/-- The cells that serve of each binary pair while cell `m` is measured: the non-failed cell nearer to its nominal current,
the lower number on a tie; both 1 LSB cells where they serve as the lost 2 LSB weight (R232, R244). -/
def CnvSt.binaryServe (c : CnvSt) (d m : Nat) : List Nat :=
  let bad (k : Nat) : Bool := k == m || c.cellBad.get (fun _ => false) (76 * d + k)
  let dev (k : Nat) : Nat := (c.cells.get (fun _ => 0) (76 * d + k)).natAbs
  let pick (a b : Nat) : List Nat :=
    if bad a && bad b then [] else if bad a || (!bad b && decide (dev b < dev a)) then [b] else [a]
  if bad 72 && bad 73 && m != 72 && m != 73 && !bad 74 && !bad 75 then [74, 75] else pick 72 73 ++ pick 74 75

/-- A cell fails. -/
def State.cellFail (s : State) (l d i : Nat) : State :=
  let s := s.modCnv l fun c => { c with cellBad := c.cellBad.set (fun _ => false) (76 * d + i) true }
  let s := (s.raiseAt (Reg.CNV_EVENT.DAC_FAIL l) (76 * d + i)).logRepair (16 + 8 * l) 0x0003 0x02 [BitVec.ofNat 8 l, BitVec.ofNat 8 d, BitVec.ofNat 8 i]
  s.raiseIf (decide (72 ≤ i) && (s.cnv l).cellBad.get (fun _ => false) (76 * d + (if i % 2 = 0 then i + 1 else i - 1))) (Reg.CNV_EVENT.UNMASKED l)

/-- A measured cell's deviation in 1/8 %, judged (R243, R244). -/
def State.cellTake (s : State) (l d i : Nat) (dev : Int) : State :=
  let s := s.modCnv l fun c => { c with cells := c.cells.set (fun _ => 0) (76 * d + i) dev }
  if 32 < dev.natAbs ∨ dev < -400 then s.cellFail l d i else s

/-- The deviation measured: what the observation flit says that has come since the last measurement, else what the command says (R232,
R290). -/
def State.obsDev (s : State) (l d : Nat) (dev : Int) : Int :=
  match s.d2d.obs.get (fun _ => none) (4 * l + d) with
  | some b => Config.obsDev (b.map BitVec.toNat)
  | none => dev

/-- An observation flit's result is used up. -/
def State.obsUsed (s : State) (l d : Nat) : State := { s with d2d := { s.d2d with obs := s.d2d.obs.set (fun _ => none) (4 * l + d) none } }

/-- DAC_CELL_MEASURED. -/
def State.cellMeasured (s : State) (l d : Nat) (dev : Int) : State :=
  let c := s.cnv l
  let i := c.cell.getD d 0
  if 2 ≤ l ∨ 4 ≤ d ∨ c.cellTicks.getD d 0 < 16 ∨ 76 ≤ i then s
  else
    let s := (s.cellTake l d i (s.obsDev l d dev)).obsUsed l d
    let n := (s.cnv l).nextCell d i
    ((s.modCnv l fun c => { c with cell := c.cell.set d n, cellTicks := c.cellTicks.set d 0 }).cnvDirty l).cnvPool l

/-- Whether the cells are measured: the tile clock is locked and the transmitter enabled (R232). -/
def State.dacRuns (s : State) (l : Nat) : Bool :=
  (s.ln l).tileLock && !s.down && getBits (s.reg Reg.GLB_LINE_CTL) (4 * l) (4 * l) == 1 && getBits (s.reg Reg.GLB_LINE_CTL) (4 * l + 1) (4 * l + 1) == 1

/-! ### What the tile runs on (R221, R232, R290) -/

/-- A format entry as the datapath holds it (R41), and those of the formats in use. -/
def State.fmt (s : State) (l k : Nat) : Word := s.shadow.get regReset (Reg.FRM_FMT l k)
def State.txFmtW (s : State) (l : Nat) : Word := s.fmt l (s.ln l).txFmt
def State.rxFmtW (s : State) (l : Nat) : Word := s.fmt l (s.ln l).rxFmt

/-- The slots of a tile before any change: unit k in slot k of every branch (R220). -/
def firstSlots : Nat → Nat := fun k => 18 * (k / 16) + k % 16 + 1

/-- What the tile is to run on, as decided. -/
def State.tileCfg (s : State) (l : Nat) : TileCfg :=
  let c := s.cnv l
  { slots := ((List.range 576).filter fun i => s.role l i == 0).foldl (fun m i => SMap.set firstSlots m (16 * (i / 18) + s.slot l i) (i + 1))
      ((List.range 512).foldl (fun m k => SMap.set firstSlots m k 0) []),
    units := c.units, taps := (List.range 32).foldl (fun m br => SMap.set (fun _ => 64) m br (s.tap l br)) [], unmasked := c.unmasked,
    maps := (List.range 4).map fun d => let m := c.cell.getD d 0; (c.thermometer d m, c.binaryServe d m) }

/-- The sample of the tile's DACs, counted from training, at which a change that this boundary publishes takes effect: the first of the
frame head 1,000 ns or more ahead, reckoned from the last head at the frame's length of 51,200 samples (R290, R295).  DEDUCED: the index
counts the samples of the transmit direction, whose frame heads R41 names. -/
def State.effectAt (s : State) (l : Nat) : Nat :=
  let x := s.ln l
  let ns := 1000 * (s.tick + 1 - x.headAt.1) - 2 * x.headAt.2
  x.headSmp + 51200 * ((ns * fmtRs (s.txFmtW l) + 327679) / 327680)

/-- What a control write says of one group's converters: slot map, selections, taps, cell map. -/
def TileCfg.words (x : TileCfg) (g : Nat) : List Nat :=
  let us := (List.range 128).map fun k => x.slots.get firstSlots (128 * g + k)
  let m := x.maps.getD g ([], [])
  us ++ (us.flatMap fun u => let v := x.units.get noUnit (u - 1); [v.cmp, v.cap]) ++ ((List.range 8).map fun b => x.taps.get (fun _ => 64) (8 * g + b)) ++ m.1 ++ m.2

/-- The boundary publishes what has been decided: it waits for its frame head, and control writes take it to the tile; a powered tile
loads its band's clock-tree preset (R221, R249, R290, R295). -/
def State.cnvBoundary (s : State) (l : Nat) : State :=
  let s := if (s.ln l).power && decide ((s.cnv l).preset ≠ some (s.tileBand l)) then s.modCnv l fun c => { c with preset := some (s.tileBand l) } else s
  if (s.cnv l).dirty = false then s
  else
    let x := s.tileCfg l
    let s := s.modCnv l fun c => { c with dirty := false, due := c.due ++ [(s.tick, x)] }
    if s.trained (2 * l) then (List.range 4).foldl (fun (s : State) g => s.sendCtl (2 * l) g (.tile g (s.effectAt l) (x.words g))) s else s

/-- A DAC's cell map has changed: it is put into effect. -/
def State.showMaps (s : State) (l : Nat) (x y : TileCfg) : State :=
  (List.range 4).foldl (fun (s : State) d =>
    let m := y.maps.getD d ([], [])
    if x.maps.getD d ([], []) = m then s else s.emit (.dacMap l d m.1 m.2)) s

/-- Published changes take effect together, on the tile and on the core, 1,000 ns or more after their publication; a withheld one only
once the tile has acknowledged it (R221, R295). -/
def State.tileAdopt (s : State) (l : Nat) (all : Bool) : State :=
  let c := s.cnv l
  let go := c.due.filter fun e => all || decide (e.1 < s.tick)
  match go.getLast? with
  | none => s
  | some e =>
    if (s.ln l).ctlHeld && s.ctlOpen l then s
    else ((s.modCnv l fun c => { c with tile := e.2, due := c.due.drop go.length }).modLn l fun x => { x with ctlHeld := false }).showMaps l c.tile e.2

/-! ### A tick's part -/

/-- The cell of each DAC that is measured shows, 0x7F while none is (R250). -/
def State.showCells (s : State) (l : Nat) : State :=
  (List.range 4).foldl (fun (s : State) d =>
    let v := if s.dacRuns l then (s.cnv l).cell.getD d 0 else 0x7F
    if s.nextFld (Reg.CNV_DAC.MEAS_CELL l d) = v then s else s.publish (Reg.CNV_DAC.MEAS_CELL l d) v) s

/-- A tick of the steps: counted, or begun again while calibration is suspended (R228). -/
def CnvSt.stepTick (c : CnvSt) (run ok : Bool) (t : Int) (step n : Nat) : CnvSt :=
  if ok then { c with
    prio := c.prio.map fun p => { p with left := p.left - 1 }
    stepTicks := if run then c.stepTicks + 1 else 0
    temps := if run && c.stepTicks == 0 then t :: c.temps.drop (c.temps.length - step) else c.temps }
  else { c.forget (fun _ => true) with prio := c.prio.map fun p => { p with left := n, len := n }, stepTicks := 0 }

/-- The candidates that the parts 1 of running steps have ended with are chosen (R229). -/
def CnvSt.picks (c : CnvSt) (us : List Nat) : CnvSt :=
  us.foldl (fun c u => if (c.calNow u).2 || c.pick.get natZero u != 0 then c else
    { c with pick := c.pick.set natZero u (c.calPick u + 1), histR := c.histR.filter (fun k => k.1 / 3072 != u), histA := c.histA.filter fun k => k.1 / 3072 != u }) c

/-- The units whose calibration step runs, each with the slot it shadows (R229, R242). -/
def State.measuring (s : State) (l : Nat) : List (Nat × Nat) :=
  let c := s.cnv l
  let st := s.fld (Reg.CNV_PASS_INFO.STEP l)
  c.prio.map (fun p => (p.unit, p.slot)) ++
    if s.bit (Reg.CNV_STATUS.PASS_RUN l) then (List.range 32).filterMap fun br => match s.branchRole l br 2 with
      | some u => if c.skip.contains br || (c.prio.any fun p => p.unit == u) || decide (s.stepUnits l br ≤ st) then none else some (u, s.shadowSlot l br)
      | none => none
    else []

/-- The converters in one tick: suspension, step ticks, interpolation, cell measurement. -/
def State.cnvTick (s : State) (l : Nat) : State :=
  let why := s.calSuspend l
  let s := s.publish (Reg.CNV_STATUS.SUSPEND l) why
  let run := s.bit (Reg.CNV_STATUS.PASS_RUN l)
  let t := s.tTile l
  let s := s.modCnv l fun c => c.stepTick run (why == 0) t (s.fld (Reg.CNV_PASS_INFO.STEP l)) (s.fld (Reg.CNV_CAL_CFG.STEP_TICKS l))
  let s := s.modCnv l fun c => c.picks ((s.measuring l).map (·.1))
  let s := if (s.ln l).tileLock && decide ((s.cnv l).staleAt ≠ some (t, s.deltaT l)) then s.cnvStale l else s
  let s := (if (s.cnv l).valid = [] then s else s.cnvInterp l).showCells l
  if s.dacRuns l then s.modCnv l fun c => { c with cellTicks := c.cellTicks.map (min 16 <| · + 1) }
  else s

/-! ### Sets in NVM (R238, R239) -/

/-- The address of a record: tile, position, copy. -/
def setAddr (l k c : Nat) : Nat := 0x3500000 + 0x10000 * l + 0x2000 * k + 0x1000 * c

/-- The bytes of a record. -/
def setBytes (x : CalSet) (l k seq deviceId : Nat) : List Byte :=
  let unit (i : Nat) : List Byte :=
    let v := x.units.get noUnit i
    leBytes 1 (twos 8 v.o) ++ leBytes 2 v.g ++ [BitVec.ofNat 8 v.cmp, BitVec.ofNat 8 v.cap, BitVec.ofNat 8 (b2n (x.failed.contains i))]
  let dac (d : Nat) : List Byte := ((List.range 76).flatMap fun i => leBytes 1 (twos 8 (clampI (-128) 127 (x.cells.get (fun _ => 0) (76 * d + i))))) ++ List.replicate 52 0#8
  let b := leBytes 4 0x56534E43 ++ leBytes 2 1 ++ [BitVec.ofNat 8 l, BitVec.ofNat 8 k] ++ leBytes 4 seq ++ leBytes 8 deviceId ++
    leBytes 2 (twos 16 x.temp) ++ [BitVec.ofNat 8 x.band, 0#8] ++ leBytes 4 x.ver ++ List.replicate 36 0#8 ++
    (List.range 576).flatMap unit ++ ((List.range 32).flatMap fun br => leBytes 1 (x.taps.get (fun _ => 64) br)) ++
    (List.range 4).flatMap dac ++ List.replicate 28 0#8
  b ++ leBytes 4 (crc32 b)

WORK TASK: Repeat word for word the lines above that run from the line containing "def State.cnvTick (s" through the line containing "let s := s.modCnv l fun c => c.stepTick", both ends included, and nothing else.

EXPECTED OUTPUT:
def State.cnvTick (s : State) (l : Nat) : State :=
  let why := s.calSuspend l
  let s := s.publish (Reg.CNV_STATUS.SUSPEND l) why
  let run := s.bit (Reg.CNV_STATUS.PASS_RUN l)
  let t := s.tTile l
  let s := s.modCnv l fun c => c.stepTick run (why == 0) t (s.fld (Reg.CNV_PASS_INFO.STEP l)) (s.fld (Reg.CNV_CAL_CFG.STEP_TICKS l))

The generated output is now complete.